Она дрожала всем телом, дрожала намного сильнее, чем когда он схватил ее на улице. Дрожала так, как не дрожала никогда в жизни. Она не могла понять, чем вызвана эта дрожь, потому что не испытывала страха. А если в ней и был какой-то страх, этот страх не имел ничего общего с теми страхами, которые ей пришлось пережить в прошлом. Тот страх, которым наполнились ее душа и тело в ту жуткую ночь, когда Бернард Розье затащил ее в свою постель, был совсем другим; и холодный ужас, который ей внушал Марк Бантинг, был совершенно иного рода. Но страх, который пробуждала в ней близость этого светловолосого бородатого мужчины, этого незнакомца, которого она встретила на улице всего лишь час назад, был каким-то странным. Скорее, она боялась не его, а себя самой, своих собственных чувств и ощущений… Ее пугало именно то, что она не боится этого незнакомого мужчину, которого должна бояться.

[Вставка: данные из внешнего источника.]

/-- Major 0x2A (R87, R265). -/
def decodeComposer (st d a b lo : Nat) : DecodeResult :=
  match lo / 16 with
  | 0 => if lo % 16 ≠ 0 then .error .nonzeroField else zeroed b (.cdef (st == 1) d a)
  | 1 => if lo % 16 ≠ 0 then .error .nonzeroField else zeroed b (.crsz (st == 1) d a)
  | 2 => if lo % 16 ≠ 0 then .error .nonzeroField else .ok (.cflush (st == 1) d a b)
  | 3 => if lo % 16 ≠ 0 then .error .nonzeroField else .ok (.cinval (st == 1) d a b)
  | 4 => if lo % 16 ≥ 4 then .error .nonzeroField else .ok (.cquery (st == 1) d a b (lo % 4))
  | 5 => if lo % 16 ≠ 0 then .error .nonzeroField else .ok (.cplace (st == 1) d a b)
  | 6 => if lo % 16 ≠ 0 then .error .nonzeroField else zeroed b (.cdrop (st == 1) d a)
  | _ => .error .unassigned

/-- Major 0x2B (R87, R292). -/
def decodeMapping (st d a b lo : Nat) : DecodeResult :=
  match lo / 16 with
  | 0 => if lo % 16 ≠ 0 then .error .nonzeroField else zeroed b (.map (st == 1) d a)
  | 1 => if lo % 16 ≠ 0 then .error .nonzeroField else zeroed b (.grant (st == 1) d a)
  | 2 => if lo % 16 ≠ 0 then .error .nonzeroField else .ok (.unmap (st == 1) d a b)
  | 3 => if lo % 16 ≠ 0 then .error .nonzeroField else .ok (.unmapx (st == 1) d a b)
  | 4 => if lo % 16 ≠ 0 then .error .nonzeroField else zeroed b (.send (st == 1) d a)
  | 5 => ends st (if lo % 16 ≥ 2 then .error .nonzeroField else zeroed d (.recv a b (lo % 2 == 1)))
  | 6 => ends st (if lo % 16 ≠ 0 then .error .nonzeroField else zeroed d (.call a b))
  | 7 => if lo % 16 ≠ 0 then .error .nonzeroField else zeroed b (.reply (st == 1) d a)
  | 8 => if lo % 16 ≠ 0 then .error .nonzeroField else zeroed b (.epdrop (st == 1) d a)
  | 9 => if lo % 16 ≠ 0 then .error .nonzeroField else zeroed b (.epinfo (st == 1) d a)
  | 10 => if lo % 16 ≠ 0 then .error .nonzeroField else .ok (.chbind (st == 1) d a b)
  | 11 => if lo % 16 ≥ 4 then .error .nonzeroField else .ok (.mquery (st == 1) d a b (lo % 4))
  | _ => .error .unassigned

/-- Major 0x2C (R87, R322). -/
def decodeWharf (st d a b lo : Nat) : DecodeResult :=
  match lo / 16 with
  | 0 => if lo % 16 ≠ 0 then .error .nonzeroField else zeroed (d + b) (.spawn (st == 1) a)
  | 1 => if lo % 16 ≠ 0 then .error .nonzeroField else zeroed (d + b) (.spawng (st == 1) a)
  | 2 => if lo % 16 ≠ 0 then .error .nonzeroField else zeroed (d + b) (.pdec (st == 1) a)
  | 3 => if lo % 16 ≠ 0 then .error .nonzeroField else zeroed (d + b) (.chpri (st == 1) a)
  | 4 => ends st (if lo % 16 ≠ 0 then .error .nonzeroField else zeroed (d + a + b) (.endOp))
  | 5 => if lo % 16 ≠ 0 then .error .nonzeroField else zeroed b (.ginfo (st == 1) d a)
  | 6 => if lo % 16 ≠ 0 then .error .nonzeroField else zeroed (d + b) (.affin (st == 1) a)
  | 7 => if lo % 16 ≥ 4 then .error .nonzeroField else zeroed b (.wstat (st == 1) d a (lo % 4))
  | _ => .error .unassigned

/-- Major 0x2D (R87, R108, R125, R126, R191, R192). -/
def decodeSystem (st d a b lo : Nat) : DecodeResult :=
  match lo / 16 with
  | 0 => if lo % 16 ≠ 0 then .error .nonzeroField else zeroed b (.setshp (st == 1) d a)
  | 1 => ends st (if lo % 16 ≠ 0 then .error .nonzeroField else zeroed (d + a + b) (.ckpt))
  | 2 => ends st (if lo % 16 ≠ 0 then .error .nonzeroField else zeroed (d + a + b) (.yield))
  | 3 => ends st (zeroed d (.trap a b (lo % 16)))
  | 4 => ends st (if lo % 16 ≠ 0 then .error .nonzeroField else zeroed (d + a + b) (.bkpt))
  | _ => .error .unassigned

Его поцелуй был очень долгим. Она не ответила на поцелуй, но и не попыталась сопротивляться. От этого ее странный страх возрос. Она была больше не в состоянии управлять собой – она знала, что должна оттолкнуть его, но почему-то не могла этого сделать. Когда он поднял голову, он не посмотрел на нее, а вместо этого обвел взглядом комнату. Его взгляд остановился на кровати, и, не выпуская ее из объятий, он повел ее через комнату туда. Когда они остановились возле кровати, ее тело словно одеревенело и даже дрожь на мгновение прекратилась. Он, почувствовав эту перемену в ней, поднял ее на руки, как будто она была маленьким ребенком, и осторожно положил на кровать. Потом он лег рядом с ней, и тогда она снова задрожала. Ее дрожь усилилась, когда он обнял ее и привлек к себе. Крепко сжимая ее в объятиях, он некоторое время не шевелился и молчал. Когда он заговорил, его голос прозвучал очень мягко.
– Не дрожи, – сказал он. – Я не причиню тебе боли.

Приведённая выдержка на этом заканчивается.